ASSIGNMENT
Where the string "cmdRowLow" occurs in a line of the entries below, copy that line.

(RECORDED INFORMATION Opens)

/-- R183 to R187, R96, R49: RSP_STEP consumes the oldest delivered byte and does what its command says; a reserved byte is
consumed and ignored. Which column pins the variant has, so that the others read 1 in the sample, is a parameter of the
model's own (log 31). -/
def Obligations.RspStepHandlesOneByte : Prop :=
  ∀ (s : State) (c : Byte) (rest : List Byte), s.cfg.role ≠ .single → s.cfg.codes.distinct = true →
    s.rsp.rxqI = c :: rest →
    (c = s.cfg.codes.cmdSync →
      exec .rspStep s = .next
        { s with
          link := { s.link with i2d := s.link.i2d ++ [s.cfg.codes.rspSyncAck] }
          rsp := { rowsel := true, rxqI := rest }
          out := s.out ++ [.rowsel true] }) ∧
    (c = s.cfg.codes.cmdRowHigh →
      exec .rspStep s = .next
        { s with
          link := { s.link with i2d := s.link.i2d ++ [pack0 (columnPins s)] ++ [pack1 (columnPins s)] }
          rsp := { rowsel := true, rxqI := rest }
          out := s.out ++ [.rowsel true] }) ∧
    (c = s.cfg.codes.cmdRowLow →
      exec .rspStep s = .next
        { s with
          link := { s.link with i2d := s.link.i2d ++ [pack0 (columnPins s)] ++ [pack1 (columnPins s)] }
          rsp := { rowsel := false, rxqI := rest }
          out := s.out ++ [.rowsel false] }) ∧
    (c ≠ s.cfg.codes.cmdSync → c ≠ s.cfg.codes.cmdRowHigh → c ≠ s.cfg.codes.cmdRowLow →
      exec .rspStep s = .next { s with rsp := { s.rsp with rxqI := rest } })

/-- R172: the oldest byte in flight is delivered, in order, unchanged. -/
def Obligations.LinkDeliversOldestByte : Prop :=
  ∀ (s : State) (b : Byte) (t : List Byte), s.cfg.role ≠ .single →
    (s.link.d2i = b :: t →
      exec .dlvD2I s = .next
        { s with link := { s.link with d2i := t }, rsp := { s.rsp with rxqI := s.rsp.rxqI ++ [b] } }) ∧
    (s.link.i2d = b :: t →
      exec .dlvI2D s = .next
        { s with link := { s.link with i2d := t }, ini := { s.ini with rxqD := s.ini.rxqD ++ [b] } })

/-- R173, R174: the oldest byte in flight is lost, or replaced by any byte. -/
def Obligations.LinkLosesOrCorruptsOldestByte : Prop :=
  ∀ (s : State) (b x : Byte) (t : List Byte), s.cfg.role ≠ .single →
    (s.link.d2i = b :: t →
      exec .dropD2I s = .next { s with link := { s.link with d2i := t } } ∧
      exec (.garbleD2I x) s = .next { s with link := { s.link with d2i := x :: t } }) ∧
    (s.link.i2d = b :: t →
      exec .dropI2D s = .next { s with link := { s.link with i2d := t } } ∧
      exec (.garbleI2D x) s = .next { s with link := { s.link with i2d := x :: t } })

/-! ### The response bytes at the initiator -/

/-- R94, R95, R176, R177, as operations of their own (the model's choice, log 18): the acknowledgement in slot 1 sets LINK_OK;
a data byte in slot `2r+2` goes to B0REG, one in slot `2r+3` to B1REG. -/
def Obligations.ResponseBytesAreTaken : Prop :=
  ∀ (s : State) (raw : BitVec 5) (r : Nat), s.cfg.role = .display → s.video.dispEn = true → s.keys.keyEn = true →
    r < s.cfg.nrow →
    (s.video.sl.toNat = bpStart s.profile + 1 →
      exec .syncAck s = .next
        { s with ini := { s.ini with linkOk := true, sess := { s.ini.sess with got := 1 } } }) ∧
    (s.video.sl.toNat = bpStart s.profile + (2 * r + 2) →
      exec (.coldata raw) s = .next
        { s with ini := { s.ini with b0 := 0#3 ++ raw, sess := { s.ini.sess with got := 1 } } }) ∧
    (s.video.sl.toNat = bpStart s.profile + (2 * r + 3) →
      exec (.coldata raw) s = .next
        { s with
          ini := { s.ini with b1 := 0#3 ++ raw, sess := { s.ini.sess with got := s.ini.sess.got + 1 } } })

/-! ### Host operations (45_host_api.md) -/

/-- R246, R247, R232: KeyGet and JoyGet pop the oldest event of the one queue, or return NOKEY and change nothing. -/
def Obligations.KeyGetPopsOneEvent : Prop :=
  ∀ s : State, HostReady s → s.host.keyReady = true →
    (s.keys.qRd = s.keys.qWr →
      exec .keyGet s = .next { s with host := { s.host with res := .byte 0 } } ∧
      exec .joyGet s = .next { s with host := { s.host with res := .byte 0 } }) ∧
    (∀ c, s.keys.qRd ≠ s.keys.qWr → memRead s .qb s.keys.qRd = some c →
      exec .keyGet s = .next
        { s with
          keys := { s.keys with qRd := (s.keys.qRd + 1) % (s.cfg.queueCap + 1) }
          host := { s.host with res := .byte c } } ∧
      exec .joyGet s = .next
        { s with
          keys := { s.keys with qRd := (s.keys.qRd + 1) % (s.cfg.queueCap + 1) }
          host := { s.host with res := .byte c } })

/-- R248: KeyPressed answers whether the release counter of a listed key is not 0, and 0 for any other code. -/
def Obligations.KeyPressedAnswers : Prop :=
  ∀ (s : State) (code : Byte), HostReady s → s.host.keyReady = true →
    (∀ k, 1 ≤ code.toNat → code.toNat ≤ s.cfg.nkey → s.keys.ks[code.toNat - 1]? = some k →
      exec (.keyPressed code) s = .next { s with host := { s.host with res := .bit (k.rel != 0) } }) ∧
    (code.toNat = 0 ∨ s.cfg.nkey < code.toNat →
      exec (.keyPressed code) s = .next { s with host := { s.host with res := .bit false } })

/-- R249: KeyFlush moves the consumer's offset to the producer's. -/
def Obligations.KeyFlushEmptiesTheQueue : Prop :=
  ∀ s : State, HostReady s → s.host.keyReady = true →
    exec .keyFlush s = .next
      { s with keys := { s.keys with qRd := s.keys.qWr }, host := { s.host with res := .none } }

(RECORDED INFORMATION Closes)

SOLUTION TO THIS PROBLEM
    (c = s.cfg.codes.cmdRowLow →
    (c ≠ s.cfg.codes.cmdSync → c ≠ s.cfg.codes.cmdRowHigh → c ≠ s.cfg.codes.cmdRowLow →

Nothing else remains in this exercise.